ENTRIES PROVIDED:
-- ==== Sys2Proof/Machine/Bits.lean ====
section
/-! DEFINITION. Sparse tables in canonical form, bytes and little-endian numbers, bit fields. -/
namespace Sys2Proof.Machine

/-- The value of a table at a key: d where the table lists nothing. -/
def tget {α : Type} (d : α) : SMap α → Nat → α
  | [], _ => d
  | (k, v) :: m, i => if k = i then v else tget d m i

/-- A table with the value at a key replaced; a value equal to the default is not listed. -/
def tset {α : Type} [DecidableEq α] (d : α) : SMap α → Nat → α → SMap α
  | [], i, v => if v = d then [] else [(i, v)]
  | (k, w) :: m, i, v =>
    if i < k then (if v = d then (k, w) :: m else (i, v) :: (k, w) :: m)
    else if i = k then (if v = d then m else (i, v) :: m)
    else (k, w) :: tset d m i v

/-- A table with every listed value changed; a value that becomes the default is no longer listed. -/
def tmap {α : Type} [DecidableEq α] (d : α) (m : SMap α) (f : Nat → α → α) : SMap α :=
  (m.map fun e => (e.1, f e.1 e.2)).filter fun e => decide (e.2 ≠ d)

/-- The canonical form of a table: keys strictly rising, nothing equal to the default. -/
def twf {α : Type} [DecidableEq α] (d : α) : SMap α → Bool
  | [] => true
  | [(_, v)] => decide (v ≠ d)
  | (k, v) :: (k', v') :: m => decide (v ≠ d) && decide (k < k') && twf d ((k', v') :: m)

/-- The canonical form of a memory: addresses strictly rising, no byte equal to zero, which an unlisted address reads as. -/
abbrev Memory.wf (m : SMap Byte) : Prop := twf 0 m = true

/-- A table of bytes read over n consecutive keys. -/
def readBytes (m : SMap Byte) (a : Nat) : Nat → List Byte
  | 0 => []
  | n + 1 => tget 0 m a :: readBytes m (a + 1) n

/-- A table of bytes with consecutive bytes written from a. -/
def writeBytes (m : SMap Byte) (a : Nat) : List Byte → SMap Byte
  | [] => m
  | b :: bs => writeBytes (tset 0 m a b) (a + 1) bs

/-- The number that little-endian bytes spell. -/
def leNat : List Byte → Nat
  | [] => 0
  | b :: bs => b.toNat + 256 * leNat bs

/-- The low n bytes of a number, little-endian. -/
def natBytes : Nat → Nat → List Byte
  | 0, _ => []
  | n + 1, v => BitVec.ofNat 8 v :: natBytes n (v / 256)

/-- Field of w bits at bit lo of a number. -/
def field (v lo w : Nat) : Nat := v / 2 ^ lo % 2 ^ w

/-- Field of w bits at bit lo of a bit vector, as a number. -/
def bfield {n : Nat} (v : BitVec n) (lo w : Nat) : Nat := field v.toNat lo w

/-- Byte i of a bit vector. -/
def byteAt {n : Nat} (v : BitVec n) (i : Nat) : Byte := BitVec.ofNat 8 (field v.toNat (8 * i) 8)

/-- The bytes of a bit vector of n bytes. -/
def bytesOf {w : Nat} (n : Nat) (v : BitVec w) : List Byte := natBytes n v.toNat

/-- A bit vector from little-endian bytes. -/
def ofBytes (w : Nat) (bs : List Byte) : BitVec w := BitVec.ofNat w (leNat bs)

/-- n bits placed at bit lo of a 64-bit register. -/
def put (lo : Nat) (v : Nat) : Word := BitVec.ofNat 64 (v * 2 ^ lo)

/-- A Bool placed at bit lo. -/
def putB (lo : Nat) (b : Bool) : Word := if b then BitVec.ofNat 64 (2 ^ lo) else 0

/-- Saturating increment of a count kept in n bits. -/
def satInc (n v : Nat) : Nat := if v + 1 < 2 ^ n then v + 1 else 2 ^ n - 1

/-- Saturating addition to a count kept in n bits. -/
def satAdd (n v k : Nat) : Nat := if v + k < 2 ^ n then v + k else 2 ^ n - 1

/-- ⌈a / b⌉ -/
def ceilDiv (a b : Nat) : Nat := (a + b - 1) / b

/-- Entry i of a list, d past its end. -/
def nth {α : Type} (d : α) (l : List α) (i : Nat) : α := (l[i]?).getD d

/-- A list with entry i replaced (unchanged past its end). -/
def setNth {α : Type} : List α → Nat → α → List α
  | [], _, _ => []
  | _ :: l, 0, v => v :: l
  | a :: l, i + 1, v => a :: setNth l i v

/-- The list without the first element equal to a. -/
def dropFirst {α : Type} [DecidableEq α] (a : α) : List α → List α
  | [] => []
  | b :: l => if b = a then l else b :: dropFirst a l

/-- The numbers lo to lo + n - 1. -/
def span (lo : Nat) : Nat → List Nat
  | 0 => []
  | n + 1 => lo :: span (lo + 1) n

/-- The numbers 0 to 2^n - 1 whose bit is set in a mask of n bits, rising. -/
def bitsSet (mask n : Nat) : List Nat := (span 0 n).filter fun i => mask.testBit i

/-- Number of bits set among the low n. -/
def popcount (n v : Nat) : Nat := (bitsSet v n).length

/-- A list of numbers without repeats, first places kept. -/
def distinct : List Nat → List Nat
  | [] => []
  | a :: l => let r := distinct l; if r.contains a then r else a :: r

end Sys2Proof.Machine
end

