-- ==== Sys2Proof/Machine/State.lean ====
section
/-! DEFINITION. The state of the block: every register, FIFO, buffer, counter, mode and pin that the spec names, as plain
data, the queue of waiting commands, and the state right after reset. Tables (SMap) list only what differs from the
default that their field names. -/
namespace Sys2Proof.Machine

/-- Why a step stops with a fault. Each is an undefined case of R9 (00_scope.md): the spec says that the result is undefined
and describes neither data nor progress. Stopping is safe. -/
inductive Fault where
  /-- A unit writes a scratchpad bank that it does not own (R253): SPS_*, VSPS_V, EPI. Safe. -/
  | bankNotOwned
  /-- An Ox command's source and destination regions overlap (R33): EPI. Safe. -/
  | oxOverlap
  /-- MULE memory is accessed cacheably without the flush, or during a command's window (R167): Mule commands. Safe. -/
  | muleCached
  /-- A Hen executes code modified after its last FENCE.I (R89): every Hen instruction. Safe. -/
  | modifiedCode
  deriving DecidableEq, Repr

/-- Why a command has no meaning. -/
inductive Refusal where
  /-- The command has not been modelled: raised only by the arm of exec that names it. Safe. -/
  | notModelled (mnemonic : String)
  deriving DecidableEq, Repr

/-! ### The Ox engine (01_cell_and_ox_engine.md) -/

/-- A decoded weight tile (R21, R22, R619): W format, sparsity, KC, NCOLS, and for each column the stored values in order,
each with the K position that it multiplies (R65). -/
structure Tile where
  fmt : BitVec 4
  sparse : Bool
  kc : Nat
  ncols : Nat
  cols : List (List (Nat × Num))
  deriving DecidableEq, Repr

/-- A dispatched Ox command that has not retired, in queue order. kc: the KC that an MMA found in its weight buffer when it
was checked. started: it has started (R29). done: it has completed. last: it runs to completion although the dispatcher has
pre-empted the cell (R44). -/
structure OxEntry where
  raw : Unit32
  kc : Nat := 0
  started : Bool := false
  done : Bool := false
  last : Bool := false
  /-- Dispatched while a FLUSH waits, which does not wait for it. -/
  late : Bool := false
  deriving DecidableEq, Repr

/-- The Ox engine of a cell (R28 to R47). -/
structure Ox where
  /-- Command queue, oldest first, at most 64 (R28). -/
  queue : List Unit32 := []
  /-- Dispatched commands that have not retired (R29, R30). -/
  inflight : List OxEntry := []
  /-- WB_0 and WB_1 (R619): none is empty. -/
  wb0 : Option Tile := none
  wb1 : Option Tile := none
  /-- ACC_0 and ACC_1: entry (r, n) of ACC_m under key 4096 m + 64 r + n. -/
  acc : SMap (BitVec 32) := []
  /-- Codebook slots CBK_0 to CBK_7, 32 bytes each. -/
  cbk : SMap (BitVec 256) := []
  /-- Function tables TBL_0 to TBL_3, 288 bytes each. -/
  tbl : SMap (BitVec 2304) := []
  /-- OX_STATUS.HALT (R36). -/
  halt : Bool := false
  /-- OX_FAULT. -/
  fault : Word := 0
  /-- OX_STATUS.RETIRED_TAG. -/
  retiredTag : BitVec 16 := 0
  /-- OX_DONE_COUNT. -/
  doneCount : BitVec 32 := 0
  /-- OX_SR_SEED.STATE, and a write that waits for a running SR EPI (R47). -/
  seed : BitVec 32 := 0
  seedPending : Option (BitVec 32) := none
  /-- A FLUSH whose executing commands have not finished. -/
  flushPending : Bool := false
  /-- A FLUSH that waits for a running SR EPI (R47). -/
  flushAfterEpi : Bool := false
  /-- Weight buffers that a faulted WLOAD empties once every earlier command has completed (R36, R619). -/
  emptyAfter : List (BitVec 1) := []
  /-- The dispatcher has pre-empted the cell (R44): nothing is dispatched. -/
  frozen : Bool := false
  /-- OX_BUSY. -/
  busy : Word := 0
  deriving DecidableEq, Repr
/-! ### Hen cores (03_hen_cores.md) -/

TASK PROMPT: Give only the number of lines in the entries above that hold the string "running".

RESULT BELOW: 2